Gençlik hareketinin gündemleri
-Yeni dönemde gençlik hareketinin temel gündemleri arasında baskı ve zorbalık, iktisadi-mali krizin gençliğe dönük faturası, emperyalist savaş ve saldırganlık başlıkları öne çıkmaktadır. İktisadi-mali kriz, işçi ve emekçilerin yaşamında olduğu gibi gençlik kitlelerinin yaşamında da gittikçe ağırlığını hissettirmektedir. KYK yurtlarına, yemekhane ücretlerine, ulaşıma ve eğitimin diğer kalemlerine dönük ciddi zamlar yapıldı. Hali hazırda paralı eğitim uygulamaları ile işçi ve emekçi çocuklarının büyük bir çoğunluğunun eğitim hakkı gasp edilmiş durumda. İktisadi-mali krizin derinleşmesi bu hak gasplarını daha da yaygınlaştırıyor. İşçi ve emekçi çocuklarının geniş kesimlerine yükseköğretimin kapıları büyük oranda kapanmış bulunuyor. Keza her yıl on binlerce üniversiteli okuldan kaydını sildirmekte ya da dondurmaktadır. Geriye kalanların büyük bir kesimi ise bir yandan okurken bir yandan da güvencesiz işlerde çalışıyor, üniversitelerden çok işyerlerinde zaman geçiriyor. Eğitim hakkının bu şekilde gasp edilmesi gençliğin öfkesini biriktiren en temel sorunlardan biridir.

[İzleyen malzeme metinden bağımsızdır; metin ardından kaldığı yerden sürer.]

-- ==== Sys2Proof/Word.lean ====
section
/-!
DEFINITION. The word types of the block: bytes, 16-bit words and 12-bit address fields. Every value of this ISA is
unsigned (00_scope.md R18), so no signed view is defined.
-/

namespace Sys2Proof

/-- One unsigned byte: a general register, a timer, a memory byte or the immediate kk (00_scope.md R9, R12). -/
abbrev Byte := BitVec 8

/-- One unsigned 16-bit value: an opcode, PC, I or a call-stack slot (00_scope.md R10, R11). -/
abbrev Word := BitVec 16

/-- The 12-bit address field nnn of an opcode (30_encoding.md R71). -/
abbrev Addr12 := BitVec 12

/-- A general register's index, the 4-bit x or y field (10_state.md R20). -/
abbrev RegIdx := Fin 16

/-- zext_16: a 12-bit address written to PC or I (30_encoding.md R73). -/
def zext16 (a : Addr12) : Word := a.setWidth 16

end Sys2Proof
end

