-- ==== Sys2Proof/Machine/Memory.lean ====
section
/-!
DEFINITION. Memory: one flat space of 4096 bytes (20_memory.md R52), held as a list of (address, byte) cells in one
canonical form: addresses strictly rising and below 4096, and no cell equal to what an unlisted address reads as. So equal
memories are equal lists.
-/

namespace Sys2Proof.Machine

/-- The memory: only the bytes that differ from `Memory.background` are listed. -/
abbrev Memory := List Host.Cell

/-- R69's default font table, 16 glyphs of 5 bytes (PRESUMED: the spec takes the bytes from general knowledge, D22; log 8). -/
def defaultFont : List Byte :=
  [0xF0, 0x90, 0x90, 0x90, 0xF0, 0x20, 0x60, 0x20, 0x20, 0x70] ++
  [0xF0, 0x10, 0xF0, 0x80, 0xF0, 0xF0, 0x10, 0xF0, 0x10, 0xF0] ++
  [0x90, 0x90, 0xF0, 0x10, 0x10, 0xF0, 0x80, 0xF0, 0x10, 0xF0] ++
  [0xF0, 0x80, 0xF0, 0x90, 0xF0, 0xF0, 0x10, 0x20, 0x40, 0x40] ++
  [0xF0, 0x90, 0xF0, 0x90, 0xF0, 0xF0, 0x90, 0xF0, 0x10, 0xF0] ++
  [0xF0, 0x90, 0xF0, 0x90, 0x90, 0xE0, 0x90, 0xE0, 0x90, 0xE0] ++
  [0xF0, 0x80, 0x80, 0x80, 0xF0, 0xE0, 0x90, 0x90, 0x90, 0xE0] ++
  [0xF0, 0x80, 0xF0, 0x80, 0xF0, 0xF0, 0x80, 0xF0, 0x80, 0x80]

/-- What an unlisted address reads as: the font table at 0x000 to 0x04F (R66), and 0x00 elsewhere (DESIGN CHOICE for
INIT_MEM, which 10_state.md R50 leaves open; log 4). -/
def Memory.background (a : Nat) : Byte := defaultFont.getD a 0

/-- mem[a] (R55). -/
def Memory.read : Memory → Nat → Byte
  | [], a => Memory.background a
  | (k, c) :: m, a => if a = k then c else Memory.read m a

/-- mem[a] <- b (R55), keeping the canonical form: writing what an unlisted address reads as removes the cell. -/
def Memory.write : Memory → Nat → Byte → Memory
  | [], a, b => if b = Memory.background a then [] else [(a, b)]
  | (k, c) :: m, a, b =>
    if a < k then (if b = Memory.background a then (k, c) :: m else (a, b) :: (k, c) :: m)
    else if a = k then (if b = Memory.background a then m else (a, b) :: m)
    else (k, c) :: Memory.write m a b

/-- mem[a], mem[a + 1], … <- the bytes of a list, lowest address first. -/
def Memory.writeBytes : Memory → Nat → List Byte → Memory
  | m, _, [] => m
  | m, a, b :: bs => Memory.writeBytes (m.write a b) (a + 1) bs

/-- The canonical form of the cells from address lo up. -/
def Memory.wfFrom : Nat → Memory → Bool
  | _, [] => true
  | lo, (k, c) :: m =>
    decide (lo ≤ k) && decide (k < Config.memSize) && decide (c ≠ Memory.background k) && Memory.wfFrom (k + 1) m

/-- The canonical form of a whole memory. -/
def Memory.wf (m : Memory) : Bool := Memory.wfFrom 0 m

end Sys2Proof.Machine
end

-Her geçen gün ağırlaşan çok yönlü krizleri yönetmek adına AKP-MHP iktidarının tırmandırdığı baskı ve zorbalık, yeni dönemin temel mücadele gündemlerinden biri olmaya devam edecektir. Zira, hem genel planda toplumu hedef alan baskı politikalarının hem de gençliği doğrudan kesen saldırıların yeni dönemde yoğunlaşacağı açıktır.
Bu bağlamada, üniversitelerde başta Mart Direnişi eylemlerine dönük olmak üzere disiplin soruşturmaları terörü estirilmektedir. Son dönemde yüzlerce öğrenciye soruşturmalar açılmış, uzaklaştırma ya da yurttan atma cezaları verilmiştir. Yeni dönemde bu saldırıların daha da artacağı ise açık. Disiplin soruşturması ve cezalarına karşı başta devrimci-ilerici gençlik güçleri olmak üzere, Mart direnişinde öne çıkan bütün dinamiklerle ortak bir mücadele hattı örmek, saldırıları püskürtmek açısından önemli bir yerde durmaktadır. Zira disiplin ve ceza terörü ile özellikle devrimci, ilerici ve dinamik gençlik güçleri üniversitelerden uzaklaştırılmak isteniyor.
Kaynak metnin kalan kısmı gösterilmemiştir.